When I was the editor of my Year 7 newspaper.

When I was 12 my big moment finally arrived.

Term 4 had meant two things at my school: the spring fete and the Year 7 newspaper. Every year the Year 7s would publish their own newspaper and sell it for twenty cents. People would also put in classifieds, teachers would be interviewed and there were almost always bad jokes.

My teacher wrote a long list of topics we could choose from on the board and we would be the responsible reporter for that topic. None of them really appealed to me because there was one job I really wanted and it wasn’t listed.

I wanted to be an editor.

Now, I knew what school newspaper editors did. I read Sweet Valley High, and the later Baby Sitters Club books also featured a school newspaper. So when we had to give out secret ballot to our teacher, I wrote down something like, ‘I know it’s not on the board, but I’d really like to be the editor’.

A few days later, a list was posted up.
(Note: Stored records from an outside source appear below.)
/-- Settles O9: numbers operation by operation, then infinities and NaN. -/
theorem exactOperations : Obligations.ExactOperations := by
  unfold Obligations.ExactOperations
  refine ⟨fun x y hx hy => ⟨⟨(Ex.add_number hx hy).1, (Ex.add_number hx hy).2, Ex.add_eq_zero hx hy⟩, ?_, fun h0 => ?_,
    Ex.div_zero hx hy, Ex.neg_number hx⟩, fun g y => Ex.inf_number g, Ex.inf_inf, Ex.nan_any, rfl⟩
  · obtain ⟨hnum, hrat, hsign⟩ := Ex.mul_number hx hy
    exact ⟨hnum, hrat, hsign, fun h => hsign ▸ Ex.eq_zero_of_rat hnum (hrat.trans h)⟩
  · obtain ⟨hflag, hnum, hrat, hsign⟩ := Ex.div_number hx hy h0
    exact ⟨hflag, hnum, hrat, fun h => hsign ▸ Ex.eq_zero_of_rat hnum (by rw [hrat, h, zero_div])⟩

end Sys2Proof.Proofs
end

section
/-!
PROOFS. Rounding as a function of a rational number (R108, R114): the model's rounding of a quotient of natural numbers to a
multiple of a power of two depends on the quotient alone.
-/

namespace Sys2Proof.Machine

/-! ### Powers of two -/

theorem two_zpow_of_nonneg {e : Int} (h : 0 ≤ e) : (2 : Rat) ^ e = ((2 ^ e.toNat : Nat) : Rat) := by
  obtain ⟨n, rfl⟩ := Int.eq_ofNat_of_zero_le h
  simp

theorem two_zpow_of_neg {e : Int} (h : e < 0) : (2 : Rat) ^ e = 1 / ((2 ^ (-e).toNat : Nat) : Rat) := by
  rw [one_div, ← two_zpow_of_nonneg (Int.neg_nonneg.2 h.le), zpow_neg, inv_inv]

theorem two_zpow_pos (e : Int) : (0 : Rat) < (2 : Rat) ^ e := by positivity

/-- A power of two against a quotient, in natural numbers. -/
theorem two_zpow_le_div_iff {n d : Nat} (hd : 0 < d) (e : Int) :
    (2 : Rat) ^ e ≤ (n : Rat) / d ↔ if 0 ≤ e then d * 2 ^ e.toNat ≤ n else d ≤ n * 2 ^ (-e).toNat := by
  have hd' : (0 : Rat) < d := Nat.cast_pos.2 hd
  split
  · next h =>
    rw [two_zpow_of_nonneg h, le_div_iff₀ hd', mul_comm]
    exact_mod_cast Iff.rfl
  · next h =>
    rw [two_zpow_of_neg (not_le.1 h), div_le_div_iff₀ (by positivity) hd', one_mul]
    exact_mod_cast Iff.rfl

/-- The library's logarithm against powers of two. -/
theorem two_zpow_le_iff {x : Rat} (hx : 0 < x) (z : Int) : (2 : Rat) ^ z ≤ x ↔ z ≤ Int.log 2 x := by
  simpa using Int.zpow_le_iff_le_log (x := z) Nat.one_lt_two hx

theorem lt_two_zpow_iff {x : Rat} (hx : 0 < x) (z : Int) : x < (2 : Rat) ^ z ↔ Int.log 2 x < z := by
  simpa using Int.lt_zpow_iff_log_lt (x := z) Nat.one_lt_two hx

/-- floorLog2 is the library's logarithm of the quotient. -/
theorem floorLog2_eq_log {n d : Nat} (hn : 0 < n) (hd : 0 < d) : floorLog2 n d = Int.log 2 ((n : Rat) / d) := by
  have hn' : (0 : Rat) < n := Nat.cast_pos.2 hn
  have hd' : (0 : Rat) < d := Nat.cast_pos.2 hd
  have hx : (0 : Rat) < (n : Rat) / d := by positivity
  set e : Int := (n.log2 : Int) - d.log2 with he
  have hpow : (2 : Rat) ^ e = 2 ^ n.log2 / 2 ^ d.log2 := by rw [he, zpow_sub₀ two_ne_zero, zpow_natCast, zpow_natCast]
  have hn1 : (2 : Rat) ^ n.log2 ≤ n := by exact_mod_cast Nat.log2_self_le hn.ne'
  have hn2 : (n : Rat) < 2 ^ n.log2 * 2 := by rw [← pow_succ]; exact_mod_cast Nat.lt_log2_self
  have hd1 : (2 : Rat) ^ d.log2 ≤ d := by exact_mod_cast Nat.log2_self_le hd.ne'
  have hd2 : (d : Rat) < 2 ^ d.log2 * 2 := by rw [← pow_succ]; exact_mod_cast Nat.lt_log2_self
  have hlow : (2 : Rat) ^ (e - 1) ≤ (n : Rat) / d := by
    rw [zpow_sub_one₀ two_ne_zero, hpow, ← div_eq_mul_inv, div_div, div_le_div_iff₀ (by positivity) hd']
    exact mul_le_mul hn1 hd2.le hd'.le hn'.le
  have hhigh : (n : Rat) / d < (2 : Rat) ^ (e + 1) := by
    rw [zpow_add_one₀ two_ne_zero, hpow, div_mul_eq_mul_div, div_lt_div_iff₀ hd' (by positivity)]
    exact mul_lt_mul hn2 hd1 (by positivity) (by positivity)
  have hle : e - 1 ≤ Int.log 2 ((n : Rat) / d) := (two_zpow_le_iff hx _).1 hlow
  have hlt : Int.log 2 ((n : Rat) / d) < e + 1 := (lt_two_zpow_iff hx _).1 hhigh
  have hiff : e ≤ Int.log 2 ((n : Rat) / d) ↔ (2 : Rat) ^ e ≤ (n : Rat) / d :=
    (two_zpow_le_iff hx e).symm
  rw [two_zpow_le_div_iff hd] at hiff
  unfold floorLog2
  simp only [← he]
  split_ifs at hiff ⊢ <;> omega

theorem log_eq_of_bounds {x : Rat} {e : Int} (h1 : (2 : Rat) ^ e ≤ x) (h2 : x < (2 : Rat) ^ (e + 1)) : Int.log 2 x = e := by
  have hx : 0 < x := (two_zpow_pos e).trans_le h1
  have hle : e ≤ Int.log 2 x := (two_zpow_le_iff hx e).1 h1
  have hlt : Int.log 2 x < e + 1 := (lt_two_zpow_iff hx _).1 h2
  omega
I would have a co-editor who was more organised than me and better at spelling. As luck would have it though, my co-editor was out of school for most of the time, so I got the top job.

My job was pretty simple — I read everyone’s work before it went to print.

‘To print’ actually meant ‘to the half-a-dozen students who were proficient in Microsoft Publisher’.

Sometimes I would change what people wrote or fix up spelling. It was a busy job reading everything. I also had a column called ‘From the Editors’ which discussed hot topics including the weather, school events and who was playing on the radio. Our little motif was a smiley face with sunglasses.

I super loved being an editor.

Just before the last issue came out, we had a problem. There was a page which didn’t have anything on it — someone was meant to do a story and they were away from school for a week. I decided to solve the problem myself and write a long feature entitled ‘Christmas Craft Fun’. Because it was an entire page, I had to print it out at home to be photocopied the next day. And, worst of all, I had to use the dreaded program — Publisher. Those four hours of writing, dragging clip art around and then clicking ‘print’ were very long. And when I had hit print, typos started jumping out at me from the screen. Three print jobs later and I had a lovely full page feature which I put on page four. Page two wouldn’t have looked too humble, and anyway, my column already appeared on the first page.

I threw out all of my Gambier Gazettes a few years ago which was a shame, I would have loved to have seen how my editing skills held up.

I can’t say I was very self reflective about this job of mine at the time but I kind of wish I had been now. I wish I had been more active in writing, entering contests and doing more than just writing in a journal that no one read. Even so, I will always have my glory days of being a student editor for nine weeks.